How to complete this task
For this listing, the lines between the one holding "omega), if_neg hx]" and the one holding "if_neg (Nat.not_lt.mpr h)", inclusive, must be set down exactly.

Input data
-- -- --
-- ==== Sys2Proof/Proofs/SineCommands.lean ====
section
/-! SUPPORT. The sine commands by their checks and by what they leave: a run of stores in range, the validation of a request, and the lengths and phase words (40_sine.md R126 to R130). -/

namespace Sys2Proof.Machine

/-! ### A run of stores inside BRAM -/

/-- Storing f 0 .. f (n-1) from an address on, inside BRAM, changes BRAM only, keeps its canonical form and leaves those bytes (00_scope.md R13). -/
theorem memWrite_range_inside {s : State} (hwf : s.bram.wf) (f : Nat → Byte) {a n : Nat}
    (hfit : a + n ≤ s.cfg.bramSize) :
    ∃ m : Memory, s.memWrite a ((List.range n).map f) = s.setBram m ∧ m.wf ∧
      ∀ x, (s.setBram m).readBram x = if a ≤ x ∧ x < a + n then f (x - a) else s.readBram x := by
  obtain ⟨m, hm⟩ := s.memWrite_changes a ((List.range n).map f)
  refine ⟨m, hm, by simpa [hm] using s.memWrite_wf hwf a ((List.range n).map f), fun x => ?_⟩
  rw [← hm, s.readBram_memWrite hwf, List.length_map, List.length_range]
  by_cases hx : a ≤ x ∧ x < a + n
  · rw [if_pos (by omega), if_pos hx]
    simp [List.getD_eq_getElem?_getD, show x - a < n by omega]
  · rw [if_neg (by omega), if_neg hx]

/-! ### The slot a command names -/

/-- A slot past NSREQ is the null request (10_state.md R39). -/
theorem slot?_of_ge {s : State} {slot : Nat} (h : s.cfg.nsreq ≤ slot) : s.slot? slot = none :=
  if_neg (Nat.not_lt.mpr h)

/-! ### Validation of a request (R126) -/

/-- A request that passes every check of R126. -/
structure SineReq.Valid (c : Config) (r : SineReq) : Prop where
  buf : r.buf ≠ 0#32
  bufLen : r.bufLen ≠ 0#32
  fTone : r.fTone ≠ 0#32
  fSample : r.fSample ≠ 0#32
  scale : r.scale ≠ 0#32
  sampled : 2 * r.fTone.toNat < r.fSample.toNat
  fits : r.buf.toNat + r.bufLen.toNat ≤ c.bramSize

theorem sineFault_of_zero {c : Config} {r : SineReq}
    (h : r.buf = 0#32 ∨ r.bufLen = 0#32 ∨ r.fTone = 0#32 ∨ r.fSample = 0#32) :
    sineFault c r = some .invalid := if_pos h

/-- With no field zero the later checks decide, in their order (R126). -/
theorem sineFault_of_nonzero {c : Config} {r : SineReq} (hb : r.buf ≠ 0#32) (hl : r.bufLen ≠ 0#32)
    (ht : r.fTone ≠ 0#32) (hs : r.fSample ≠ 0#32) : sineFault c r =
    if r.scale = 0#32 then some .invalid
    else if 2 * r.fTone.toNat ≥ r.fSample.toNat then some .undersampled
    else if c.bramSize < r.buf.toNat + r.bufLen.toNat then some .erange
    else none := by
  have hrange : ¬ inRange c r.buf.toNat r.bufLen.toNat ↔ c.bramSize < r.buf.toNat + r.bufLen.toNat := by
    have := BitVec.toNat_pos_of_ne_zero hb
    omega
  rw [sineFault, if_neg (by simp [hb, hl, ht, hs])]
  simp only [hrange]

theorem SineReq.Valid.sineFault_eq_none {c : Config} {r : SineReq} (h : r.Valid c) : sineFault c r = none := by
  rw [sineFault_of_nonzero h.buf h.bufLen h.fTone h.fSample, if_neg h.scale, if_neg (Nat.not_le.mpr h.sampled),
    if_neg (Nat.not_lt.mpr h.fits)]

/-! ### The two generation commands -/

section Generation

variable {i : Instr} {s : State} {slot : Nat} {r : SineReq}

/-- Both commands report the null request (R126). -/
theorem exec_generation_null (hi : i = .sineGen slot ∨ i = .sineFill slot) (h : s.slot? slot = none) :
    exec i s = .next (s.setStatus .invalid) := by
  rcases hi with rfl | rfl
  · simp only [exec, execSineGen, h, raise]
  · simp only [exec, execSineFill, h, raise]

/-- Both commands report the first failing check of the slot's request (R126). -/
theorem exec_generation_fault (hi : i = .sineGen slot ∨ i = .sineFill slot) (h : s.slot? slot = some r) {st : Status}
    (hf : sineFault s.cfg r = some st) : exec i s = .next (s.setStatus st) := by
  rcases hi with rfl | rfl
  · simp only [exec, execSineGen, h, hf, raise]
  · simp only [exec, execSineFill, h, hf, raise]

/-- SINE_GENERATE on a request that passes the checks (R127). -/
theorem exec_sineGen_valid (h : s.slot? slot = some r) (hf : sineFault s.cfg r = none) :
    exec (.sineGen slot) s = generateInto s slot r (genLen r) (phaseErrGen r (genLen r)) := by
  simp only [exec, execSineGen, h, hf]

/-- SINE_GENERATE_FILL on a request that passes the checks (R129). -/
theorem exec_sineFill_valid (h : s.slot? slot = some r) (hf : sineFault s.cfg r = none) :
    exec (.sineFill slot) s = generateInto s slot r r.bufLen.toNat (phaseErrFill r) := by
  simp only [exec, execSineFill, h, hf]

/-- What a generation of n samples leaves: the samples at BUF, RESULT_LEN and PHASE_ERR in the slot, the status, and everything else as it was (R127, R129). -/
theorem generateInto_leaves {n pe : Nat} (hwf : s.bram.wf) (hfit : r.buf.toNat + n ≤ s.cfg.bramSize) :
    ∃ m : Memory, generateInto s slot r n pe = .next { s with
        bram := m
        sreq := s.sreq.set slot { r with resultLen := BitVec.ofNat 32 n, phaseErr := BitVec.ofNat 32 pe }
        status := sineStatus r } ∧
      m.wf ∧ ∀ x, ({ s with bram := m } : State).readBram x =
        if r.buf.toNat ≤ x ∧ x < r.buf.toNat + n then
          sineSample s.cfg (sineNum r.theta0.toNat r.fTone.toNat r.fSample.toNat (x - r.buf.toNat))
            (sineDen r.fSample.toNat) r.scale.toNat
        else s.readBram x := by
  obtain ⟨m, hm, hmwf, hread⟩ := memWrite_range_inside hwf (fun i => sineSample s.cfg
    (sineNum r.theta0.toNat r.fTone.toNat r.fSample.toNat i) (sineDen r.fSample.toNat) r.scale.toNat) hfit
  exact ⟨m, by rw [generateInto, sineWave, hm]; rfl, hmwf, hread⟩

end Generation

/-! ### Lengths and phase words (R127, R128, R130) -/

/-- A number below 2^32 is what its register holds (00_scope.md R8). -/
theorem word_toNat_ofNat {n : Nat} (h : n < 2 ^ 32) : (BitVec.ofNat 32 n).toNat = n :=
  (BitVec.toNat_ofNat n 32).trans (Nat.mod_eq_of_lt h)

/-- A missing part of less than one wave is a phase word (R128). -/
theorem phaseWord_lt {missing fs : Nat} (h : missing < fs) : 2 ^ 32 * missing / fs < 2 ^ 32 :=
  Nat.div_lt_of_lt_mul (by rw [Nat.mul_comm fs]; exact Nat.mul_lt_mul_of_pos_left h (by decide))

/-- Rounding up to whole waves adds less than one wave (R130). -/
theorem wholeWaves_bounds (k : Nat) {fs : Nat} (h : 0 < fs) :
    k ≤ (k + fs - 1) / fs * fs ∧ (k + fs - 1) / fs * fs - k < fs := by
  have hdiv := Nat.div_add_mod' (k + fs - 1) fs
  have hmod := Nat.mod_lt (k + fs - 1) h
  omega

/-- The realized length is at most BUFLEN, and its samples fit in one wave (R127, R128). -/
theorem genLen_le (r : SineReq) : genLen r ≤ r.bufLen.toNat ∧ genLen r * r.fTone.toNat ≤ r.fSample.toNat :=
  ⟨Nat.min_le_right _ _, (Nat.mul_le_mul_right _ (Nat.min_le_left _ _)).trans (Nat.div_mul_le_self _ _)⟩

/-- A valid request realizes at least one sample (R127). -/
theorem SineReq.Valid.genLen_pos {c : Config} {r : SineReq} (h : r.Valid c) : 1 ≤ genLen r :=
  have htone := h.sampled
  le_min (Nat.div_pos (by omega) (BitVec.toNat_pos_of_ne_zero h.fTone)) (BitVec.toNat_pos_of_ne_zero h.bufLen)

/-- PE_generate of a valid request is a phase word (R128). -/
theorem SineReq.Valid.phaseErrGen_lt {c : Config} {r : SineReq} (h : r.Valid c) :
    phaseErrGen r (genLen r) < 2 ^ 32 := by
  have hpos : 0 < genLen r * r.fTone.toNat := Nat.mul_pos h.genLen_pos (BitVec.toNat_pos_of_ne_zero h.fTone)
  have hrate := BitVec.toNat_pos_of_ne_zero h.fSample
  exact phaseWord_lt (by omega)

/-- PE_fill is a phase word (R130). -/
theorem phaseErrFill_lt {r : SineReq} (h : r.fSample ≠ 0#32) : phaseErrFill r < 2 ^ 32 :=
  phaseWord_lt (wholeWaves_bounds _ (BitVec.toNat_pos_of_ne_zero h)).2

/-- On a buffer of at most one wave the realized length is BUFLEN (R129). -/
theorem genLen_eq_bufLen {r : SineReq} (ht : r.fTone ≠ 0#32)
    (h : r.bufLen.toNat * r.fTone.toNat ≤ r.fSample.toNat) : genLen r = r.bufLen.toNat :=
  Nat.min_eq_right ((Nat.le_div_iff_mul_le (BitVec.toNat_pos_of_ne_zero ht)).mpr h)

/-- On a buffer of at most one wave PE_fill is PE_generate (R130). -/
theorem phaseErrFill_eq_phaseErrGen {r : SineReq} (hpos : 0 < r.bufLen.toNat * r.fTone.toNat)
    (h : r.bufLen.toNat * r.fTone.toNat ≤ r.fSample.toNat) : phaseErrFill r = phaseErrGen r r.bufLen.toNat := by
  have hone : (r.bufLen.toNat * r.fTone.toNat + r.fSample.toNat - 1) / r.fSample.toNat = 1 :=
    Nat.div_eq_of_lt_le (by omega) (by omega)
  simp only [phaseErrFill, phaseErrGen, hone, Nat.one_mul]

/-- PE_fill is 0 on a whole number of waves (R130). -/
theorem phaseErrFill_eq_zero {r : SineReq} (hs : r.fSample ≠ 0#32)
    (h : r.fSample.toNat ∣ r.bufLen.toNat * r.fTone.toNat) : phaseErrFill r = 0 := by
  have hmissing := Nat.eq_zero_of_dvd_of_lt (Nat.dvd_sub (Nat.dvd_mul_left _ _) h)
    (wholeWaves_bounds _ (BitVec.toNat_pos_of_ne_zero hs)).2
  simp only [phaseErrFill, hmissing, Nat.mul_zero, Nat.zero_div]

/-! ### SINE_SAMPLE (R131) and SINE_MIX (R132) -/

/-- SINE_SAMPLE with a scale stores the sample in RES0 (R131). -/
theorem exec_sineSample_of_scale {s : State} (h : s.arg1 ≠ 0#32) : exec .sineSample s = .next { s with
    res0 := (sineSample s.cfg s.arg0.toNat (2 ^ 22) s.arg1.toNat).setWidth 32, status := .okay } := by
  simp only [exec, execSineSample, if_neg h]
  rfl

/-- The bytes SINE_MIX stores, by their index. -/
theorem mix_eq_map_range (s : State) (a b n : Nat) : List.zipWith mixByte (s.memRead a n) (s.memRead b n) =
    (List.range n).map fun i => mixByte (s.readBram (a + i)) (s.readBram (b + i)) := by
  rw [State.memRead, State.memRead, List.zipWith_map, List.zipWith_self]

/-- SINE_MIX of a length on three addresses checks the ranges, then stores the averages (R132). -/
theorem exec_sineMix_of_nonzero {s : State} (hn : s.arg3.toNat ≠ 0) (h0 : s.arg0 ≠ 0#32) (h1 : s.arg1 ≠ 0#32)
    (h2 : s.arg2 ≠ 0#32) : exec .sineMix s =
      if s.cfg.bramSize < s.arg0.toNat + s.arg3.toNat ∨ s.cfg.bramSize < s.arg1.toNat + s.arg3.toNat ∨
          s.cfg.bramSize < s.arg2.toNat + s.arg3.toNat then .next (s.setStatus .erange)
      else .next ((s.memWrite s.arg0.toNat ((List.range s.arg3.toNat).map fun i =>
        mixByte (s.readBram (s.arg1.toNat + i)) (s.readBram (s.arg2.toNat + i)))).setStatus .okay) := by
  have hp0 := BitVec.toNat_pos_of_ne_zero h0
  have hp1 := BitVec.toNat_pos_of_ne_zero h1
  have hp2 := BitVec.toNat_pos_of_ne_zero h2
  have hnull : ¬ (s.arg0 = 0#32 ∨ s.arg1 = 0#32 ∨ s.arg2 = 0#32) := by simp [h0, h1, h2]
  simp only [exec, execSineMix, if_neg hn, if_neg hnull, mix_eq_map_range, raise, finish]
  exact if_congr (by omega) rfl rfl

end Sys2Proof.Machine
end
-- -- --
Exercise solution
  · rw [if_neg (by omega), if_neg hx]

/-! ### The slot a command names -/

/-- A slot past NSREQ is the null request (10_state.md R39). -/
theorem slot?_of_ge {s : State} {slot : Nat} (h : s.cfg.nsreq ≤ slot) : s.slot? slot = none :=
  if_neg (Nat.not_lt.mpr h)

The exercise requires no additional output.